In an earlier life ,I made some Flintstone boxes.
A friend of mine has a saw mill set up and he called me one day and said he was cutting some cedar logs and I might want to scavenge the scrap pile. So i went out and picked up some of the slab wood, cedar and maple. He lets his log set in the yard 2 years before he saws them. 
So I made some boxes out of the slabs. They were quite popular ,made a lot of them, they were used as ash urines, receipe boxes, nix-nax boxes, etc.

Herb
I did post this here someplace on a quick post, but not in the Show-N-Tell


----------



## Gaffboat (Mar 11, 2012)

Nifty! The wooden hinges and latches are very cool.


----------



## kp91 (Sep 10, 2004)

the dark reddish one is awesome, appealing shape and great color.

Great Job!


----------



## Herb Stoops (Aug 28, 2012)

The Reddish one is that Georgian Cherry by General finishes, gel stain, with water base Poly over it. The lady that ordered that one matched her furniture color. 

The dark tan one is General/ Prairie Wheat gel stain with the Poly finish over. 

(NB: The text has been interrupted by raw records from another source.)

-- ==== Sys2Proof/Machine/Operands.lean ====
section
/-!
DEFINITION. Reading and writing one entry of a register file, and every operand form: the channel number, the direction and its
bit masks, the duty, its threshold and its fraction (30_encoding.md R48 to R51; 41_timer_backend.md R80, R84, R85; 42_motor_channel.md R96).
-/

namespace Sys2Proof.Machine

/-- Channel n's entry. -/
def PerChannel.get {α : Type} (v : PerChannel α) : Channel → α
  | .c1 => v.c1
  | .c2 => v.c2
  | .c3 => v.c3
  | .c4 => v.c4

/-- The file with channel n's entry replaced. -/
def PerChannel.set {α : Type} (v : PerChannel α) (n : Channel) (x : α) : PerChannel α :=
  match n with
  | .c1 => { v with c1 := x }
  | .c2 => { v with c2 := x }
  | .c3 => { v with c3 := x }
  | .c4 => { v with c4 := x }

/-- Pin p's entry. -/
def PerPin.get {α : Type} (v : PerPin α) : Pin → α
  | .data => v.data
  | .clk => v.clk
  | .latch => v.latch
  | .oe => v.oe
  | .pwm n => v.pwm.get n

/-- The file with pin p's entry replaced. -/
def PerPin.set {α : Type} (v : PerPin α) (p : Pin) (x : α) : PerPin α :=
  match p with
  | .data => { v with data := x }
  | .clk => { v with clk := x }
  | .latch => { v with latch := x }
  | .oe => { v with oe := x }
  | .pwm n => { v with pwm := v.pwm.set n x }

/-- The value listed for timer t, if one is. -/
def timerLookup {α : Type} (t : Timer) : List (Timer × α) → Option α
  | [] => none
  | (k, x) :: rest => if k = t then some x else timerLookup t rest

/-- The list with timer t's value put at its place in the rising order. -/
def timerPut {α : Type} (t : Timer) (x : α) : List (Timer × α) → List (Timer × α)
  | [] => [(t, x)]
  | (k, y) :: rest =>
    if k < t then (k, y) :: timerPut t x rest
    else if k = t then (t, x) :: rest
    else (t, x) :: (k, y) :: rest

/-- A channel's number, 1 to 4 (30_encoding.md R49). -/
def channelNumber : Channel → Byte
  | .c1 => 1#8
  | .c2 => 2#8
  | .c3 => 3#8
  | .c4 => 4#8

/-- The channel a channel operand names; none for an invalid channel number (30_encoding.md R49). -/
def channelOf (ch : Byte) : Option Channel :=
  match ch with
  | 1#8 => some .c1
  | 2#8 => some .c2
  | 3#8 => some .c3
  | 4#8 => some .c4
  | _ => none

/-- `1 << k`, the 8-bit value with only bit k set (00_scope.md, notation). -/
def oneBit (k : Fin 8) : Byte := 1#8 <<< k.val

/-- `MASK(n) = (1 << A(n)) | (1 << B(n))` (42_motor_channel.md). -/
def channelMask (P : Params) (n : Channel) : Byte := oneBit (P.bitA n) ||| oneBit (P.bitB n)

/-- The `UPDATEBITS` value of a direction for channel n (42_motor_channel.md R91, R96). -/
def directionValue (P : Params) (n : Channel) : Direction → Byte
  | .forward => oneBit (P.bitA n)
  | .backward => oneBit (P.bitB n)
  | .release => 0#8

/-- The fallback level of a duty: high iff `duty > 127`, unsigned (41_timer_backend.md R84). -/
def dutyLevel (duty : Byte) : Bool := decide (127 < duty.toNat)

/-- The fraction of each PWM period during which a hardware PWM pin is high, `CMP[n] / 255` (41_timer_backend.md R85). -/
def dutyFraction (compare : Byte) : Rat := compare.toNat / 255

/-- `timerOf(FAMILY, n)` (41_timer_backend.md R80). -/
def channelTimer (P : Params) (n : Channel) : Timer := P.timerOf P.family n

/-- `SHARED(FAMILY, t)` (41_timer_backend.md R80). -/
def timerShared (P : Params) (t : Timer) : Bool := P.shared P.family t

end Sys2Proof.Machine
end

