-- ==== Sys2Proof/Machine/MotorChannel.lean ====
section
/-!
DEFINITION. The MotorChannel: constructing a channel, its direction and its speed (42_motor_channel.md R90 to R93).
-/

namespace Sys2Proof.Machine

/-- The lazy enabling of the first construction (42_motor_channel.md R90). -/
def lazyEnable (P : Params) (s : State) : Result := if s.en then .next s else enabling P s

/-- The channel's own part of `CONSTRUCT` (42_motor_channel.md R90): direction bits cleared and transmitted (D20), PWM pin
initialised, the channel recorded. -/
def constructChannel (P : Params) (n : Channel) (freq : Byte) (pwm : Bool) (s : State) : Result :=
  andThen (transmission P (maskedUpdate (channelMask P n) 0#8 s)) fun s1 =>
    .next (recordChannel n freq pwm (initialisePwm P n freq pwm s1))

/-- `CONSTRUCT` under the parameters P (42_motor_channel.md R90): a valid channel is refused a second time (D18); an invalid one
still enables (D17). -/
def construction (P : Params) (ch freq : Byte) (pwm : Bool) (s : State) : Result :=
  match channelOf ch with
  | some n =>
    if s.cons.get n then .refused .constructTwice
    else andThen (lazyEnable P s) (constructChannel P n freq pwm)
  | none => lazyEnable P s

/-- `SETDIR` under the parameters P (42_motor_channel.md R91): an invalid channel is a silent no-op (R93), an unconstructed one is
refused (D19). -/
def direction (P : Params) (ch : Byte) (dir : Direction) (s : State) : Result :=
  match channelOf ch with
  | some n =>
    if s.cons.get n then transmission P (maskedUpdate (channelMask P n) (directionValue P n dir) s)
    else .refused .channelNotConstructed
  | none => .next s

/-- `SETSPEED` under the parameters P (42_motor_channel.md R92): an invalid channel is a silent no-op (R93), an unconstructed one is
refused (D19). -/
def speed (P : Params) (ch duty : Byte) (s : State) : Result :=
  match channelOf ch with
  | some n => if s.cons.get n then writeDuty P n duty s else .refused .channelNotConstructed
  | none => .next s

/-- `CONSTRUCT ch, freq, pwm` (42_motor_channel.md R90). -/
def execConstruct (ch freq : Byte) (pwm : Bool) (s : State) : Result := construction Config.params ch freq pwm s

/-- `SETDIR ch, dir` (42_motor_channel.md R91). -/
def execSetDir (ch : Byte) (dir : Direction) (s : State) : Result := direction Config.params ch dir s

/-- `SETSPEED ch, duty` (42_motor_channel.md R92). -/
def execSetSpeed (ch duty : Byte) (s : State) : Result := speed Config.params ch duty s

end Sys2Proof.Machine
end

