-- ==== Sys2Proof/Laws/Exec.lean ====
section
/-!
SUPPORT. What each command can do when it completes, and what a step can do: the case analysis every rule over all commands starts
from.
-/

namespace Sys2Proof.Machine

theorem next_eq_next {s t : State} : (Host.Outcome.next s : Result) = .next t ↔ t = s :=
  ⟨fun h => by cases h; rfl, fun h => h ▸ rfl⟩

theorem exec_enable_next {s t : State} : exec .enable s = .next t ↔ s.en = false ∧ t = afterEnable Config.params s :=
  enabling_eq_next

theorem exec_updateBits_next {m v : Byte} {s t : State} : exec (.updateBits m v) s = .next t ↔ t = maskedUpdate m v s :=
  ⟨fun h => by cases h; rfl, fun h => h ▸ rfl⟩

theorem exec_transmit_next {s t : State} :
    exec .transmit s = .next t ↔ (s.hold = false → serialReady s) ∧ t = afterTransmission s :=
  transmission_eq_next

theorem exec_hold_next {s t : State} : exec .hold s = .next t ↔ t = setHold true s :=
  ⟨fun h => by cases h; rfl, fun h => h ▸ rfl⟩

theorem exec_release_next {s t : State} : exec .release s = .next t ↔ serialReady s ∧ t = afterBurst (setHold false s) := by
  have hb : burst Config.params (setHold false s) = .next t ↔ _ := burst_eq_next
  rw [← transmission_free Config.params rfl] at hb
  exact hb

theorem exec_getState_next {s t : State} : exec .getState s = .next t ↔ t = respond s.ls s :=
  ⟨fun h => by cases h; rfl, fun h => h ▸ rfl⟩

theorem exec_setState_next {v : Byte} {s t : State} :
    exec (.setState v) s = .next t ↔ (s.hold = false → serialReady s) ∧ t = afterTransmission (setLatchState v s) :=
  transmission_eq_next

theorem exec_pwmInit_next {ch freq : Byte} {pwm : Bool} {s t : State} :
    exec (.pwmInit ch freq pwm) s = .next t ↔
      (channelOf ch = none ∧ t = s) ∨ ∃ n, channelOf ch = some n ∧ t = initialisePwm Config.params n freq pwm s := by
  cases hc : channelOf ch <;> simp [exec, execPwmInit, hc, next_eq_next, -Host.Outcome.next.injEq]

theorem exec_pwmSet_next {ch duty : Byte} {s t : State} :
    exec (.pwmSet ch duty) s = .next t ↔
      (channelOf ch = none ∧ t = s) ∨ ∃ n, channelOf ch = some n ∧ writeDuty Config.params n duty s = .next t := by
  cases hc : channelOf ch <;> simp [exec, execPwmSet, hc, next_eq_next, -Host.Outcome.next.injEq]

theorem exec_construct_next {ch freq : Byte} {pwm : Bool} {s t : State} :
    exec (.construct ch freq pwm) s = .next t ↔
      (channelOf ch = none ∧ t = constructionBase Config.params s) ∨
      ∃ n, channelOf ch = some n ∧ s.cons.get n = false ∧
        constructChannel Config.params n freq pwm (constructionBase Config.params s) = .next t := by
  cases hc : channelOf ch with
  | none => simp [exec, execConstruct, construction, hc, lazyEnable_eq_next, constructionBase]
  | some n =>
    cases hk : s.cons.get n <;>
      simp [exec, execConstruct, construction, hc, hk, andThen_eq_next, lazyEnable_eq_next, constructionBase]

theorem exec_setDir_next {ch : Byte} {dir : Direction} {s t : State} :
    exec (.setDir ch dir) s = .next t ↔
      (channelOf ch = none ∧ t = s) ∨
      ∃ n, channelOf ch = some n ∧ s.cons.get n = true ∧ (s.hold = false → serialReady s) ∧
        t = afterTransmission (maskedUpdate (channelMask Config.params n) (directionValue Config.params n dir) s) := by
  cases hc : channelOf ch with
  | none => simp [exec, execSetDir, direction, hc, next_eq_next, -Host.Outcome.next.injEq]
  | some n =>
    cases hk : s.cons.get n with
    | false => simp [exec, execSetDir, direction, hc, hk]
    | true =>
      have h := transmission_eq_next (P := Config.params) (t := t)
        (s := maskedUpdate (channelMask Config.params n) (directionValue Config.params n dir) s)
      simpa [exec, execSetDir, direction, hc, hk, serialReady] using h

theorem exec_setSpeed_next {ch duty : Byte} {s t : State} :
    exec (.setSpeed ch duty) s = .next t ↔
      (channelOf ch = none ∧ t = s) ∨
      ∃ n, channelOf ch = some n ∧ s.cons.get n = true ∧ writeDuty Config.params n duty s = .next t := by
  cases hc : channelOf ch with
  | none => simp [exec, execSetSpeed, speed, hc, next_eq_next, -Host.Outcome.next.injEq]
  | some n => cases hk : s.cons.get n <;> simp [exec, execSetSpeed, speed, hc, hk]

/-- What a completed command leaves, one case for each way a command can complete: from state `s` the command leaves `t`. -/
inductive Completes : Instr → State → State → Prop
  | enable {s : State} (fresh : s.en = false) : Completes .enable s (afterEnable Config.params s)
  | updateBits {s : State} {m v : Byte} : Completes (.updateBits m v) s (maskedUpdate m v s)
  | transmit {s : State} (ready : s.hold = false → serialReady s) : Completes .transmit s (afterTransmission s)
  | hold {s : State} : Completes .hold s (setHold true s)
  | release {s : State} (ready : serialReady s) : Completes .release s (afterBurst (setHold false s))
  | getState {s : State} : Completes .getState s (respond s.ls s)
  | setState {s : State} {v : Byte} (ready : s.hold = false → serialReady s) :
      Completes (.setState v) s (afterTransmission (setLatchState v s))
  | pwmInit {s : State} {n : Channel} {freq : Byte} {pwm : Bool} :
      Completes (.pwmInit (channelNumber n) freq pwm) s (initialisePwm Config.params n freq pwm s)
  | pwmInitInvalid {s : State} {ch freq : Byte} {pwm : Bool} (invalid : channelOf ch = none) : Completes (.pwmInit ch freq pwm) s s
  | pwmSetHardware {s : State} {n : Channel} {duty : Byte} (mode : s.pmode.get n = .pwm) :
      Completes (.pwmSet (channelNumber n) duty) s (cmpWrite n duty s)
  | pwmSetFallback {s : State} {n : Channel} {duty : Byte} (mode : s.pmode.get n = .digital)
      (pin : s.pinDir.get (.pwm n) = .output) : Completes (.pwmSet (channelNumber n) duty) s
        (record (.write (.pwm n) (dutyLevel duty)) (setLevel (.pwm n) (dutyLevel duty) s))
  | pwmSetInvalid {s : State} {ch duty : Byte} (invalid : channelOf ch = none) : Completes (.pwmSet ch duty) s s
  | construct {s : State} {n : Channel} {freq : Byte} {pwm : Bool} (first : s.cons.get n = false)
      (ready : s.hold = false → serialReady (constructionBase Config.params s)) :
      Completes (.construct (channelNumber n) freq pwm) s (recordChannel n freq pwm (initialisePwm Config.params n freq pwm
        (afterTransmission (maskedUpdate (channelMask Config.params n) 0#8 (constructionBase Config.params s)))))
  | constructInvalid {s : State} {ch freq : Byte} {pwm : Bool} (invalid : channelOf ch = none) :
      Completes (.construct ch freq pwm) s (constructionBase Config.params s)
  | setDir {s : State} {n : Channel} {dir : Direction} (built : s.cons.get n = true) (ready : s.hold = false → serialReady s) :
      Completes (.setDir (channelNumber n) dir) s
        (afterTransmission (maskedUpdate (channelMask Config.params n) (directionValue Config.params n dir) s))
  | setDirInvalid {s : State} {ch : Byte} {dir : Direction} (invalid : channelOf ch = none) : Completes (.setDir ch dir) s s
  | setSpeedHardware {s : State} {n : Channel} {duty : Byte} (built : s.cons.get n = true) (mode : s.pmode.get n = .pwm) :
      Completes (.setSpeed (channelNumber n) duty) s (cmpWrite n duty s)
  | setSpeedFallback {s : State} {n : Channel} {duty : Byte} (built : s.cons.get n = true) (mode : s.pmode.get n = .digital)
      (pin : s.pinDir.get (.pwm n) = .output) : Completes (.setSpeed (channelNumber n) duty) s
        (record (.write (.pwm n) (dutyLevel duty)) (setLevel (.pwm n) (dutyLevel duty) s))
  | setSpeedInvalid {s : State} {ch duty : Byte} (invalid : channelOf ch = none) : Completes (.setSpeed ch duty) s s

/-- A command that answers a next state completed in one of the listed ways. -/
theorem exec_completes {i : Instr} {s t : State} (h : exec i s = .next t) : Completes i s t := by
  cases i with
  | enable => obtain ⟨he, rfl⟩ := exec_enable_next.mp h; exact .enable he
  | updateBits m v => obtain rfl := exec_updateBits_next.mp h; exact .updateBits
  | transmit => obtain ⟨hr, rfl⟩ := exec_transmit_next.mp h; exact .transmit hr
  | hold => obtain rfl := exec_hold_next.mp h; exact .hold
  | release => obtain ⟨hr, rfl⟩ := exec_release_next.mp h; exact .release hr
  | getState => obtain rfl := exec_getState_next.mp h; exact .getState
  | setState v => obtain ⟨hr, rfl⟩ := exec_setState_next.mp h; exact .setState hr
  | pwmInit ch freq pwm =>
    rcases exec_pwmInit_next.mp h with ⟨hc, rfl⟩ | ⟨n, hc, rfl⟩
    · exact .pwmInitInvalid hc
    · rw [channelOf_eq_some hc]; exact .pwmInit
  | pwmSet ch duty =>
    rcases exec_pwmSet_next.mp h with ⟨hc, rfl⟩ | ⟨n, hc, hw⟩
    · exact .pwmSetInvalid hc
    · rw [channelOf_eq_some hc]
      rcases writeDuty_eq_next.mp hw with ⟨hp, rfl⟩ | ⟨hp, ho, rfl⟩
      · exact .pwmSetHardware hp
      · exact .pwmSetFallback hp ho
  | construct ch freq pwm =>
    rcases exec_construct_next.mp h with ⟨hc, rfl⟩ | ⟨n, hc, hk, hw⟩
    · exact .constructInvalid hc
    · rw [channelOf_eq_some hc]
      obtain ⟨hr, rfl⟩ := constructChannel_eq_next.mp hw
      exact .construct hk (by simpa using hr)
  | setDir ch dir =>
    rcases exec_setDir_next.mp h with ⟨hc, rfl⟩ | ⟨n, hc, hk, hr, rfl⟩
    · exact .setDirInvalid hc
    · rw [channelOf_eq_some hc]; exact .setDir hk hr
  | setSpeed ch duty =>
    rcases exec_setSpeed_next.mp h with ⟨hc, rfl⟩ | ⟨n, hc, hk, hw⟩
    · exact .setSpeedInvalid hc
    · rw [channelOf_eq_some hc]
      rcases writeDuty_eq_next.mp hw with ⟨hp, rfl⟩ | ⟨hp, ho, rfl⟩
      · exact .setSpeedHardware hk hp
      · exact .setSpeedFallback hk hp ho

/-- Everything a step can do when it completes (30_encoding.md R45, R53): nothing, or one decoded command. -/
theorem step_next {s t : State} (h : step s = .next t) :
    (s.commands = [] ∧ t = s) ∨
    ∃ w rest i, s.commands = w :: rest ∧ decode w = .legal i ∧
      Completes i { s with commands := rest, response := none } t := by
  unfold step at h
  cases hc : s.commands with
  | nil => exact .inl ⟨rfl, by simpa [issue, hc, next_eq_next, -Host.Outcome.next.injEq] using h⟩
  | cons w rest =>
    simp only [issue, hc] at h
    cases hd : decode w with
    | legal i => rw [hd] at h; exact .inr ⟨w, rest, i, rfl, hd, exec_completes h⟩
    | illegal why => rw [hd] at h; cases h

end Sys2Proof.Machine
end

The rest are just clear poly.

Herb


----------



## jw2170 (Jan 24, 2008)

Hi Herb.

not sure what this is, " they were used as ash urines...". Spell checker issue?


----------



## Keith Hodges (Apr 30, 2013)

James, I'm pretty sure he meant ash urns, for human, or pet ashes.


----------



## MT Stringer (Aug 15, 2012)

Good job, Herb. Those look really nice.


----------



## Herb Stoops (Aug 28, 2012)

James, Kieth is right, some people keep the ashes of their loved ones ,and beloved pets around instead of interning them at a mortuary. They are usually in a plastic box which they keep in the wooden box and they have a brass plate made and attached to the box.
I probably gave away 30 or more before of these boxes before the requests ended. They went all over the US and Even a Lady from U.K. took one home with her.
Herb


----------



## firstmuller (Aug 28, 2014)

They sure look nice.
Allen


----------



## papasombre (Sep 22, 2011)

Amazing, Herb. As usual.


----------



## old55 (Aug 11, 2013)

They look great Herb.


----------



## Stick486 (Jan 4, 2013)

how about the how side of the how on the hinges Herb...


----------



## RainMan 2.0 (May 6, 2014)

Nice work, really unique looking Herb


----------



## bcfunburst (Jan 14, 2012)

Beautiful stuff, Herb! I love the look. My favorite is the dark red box! Very well done! Thanks for sharing your projects in photos.


----------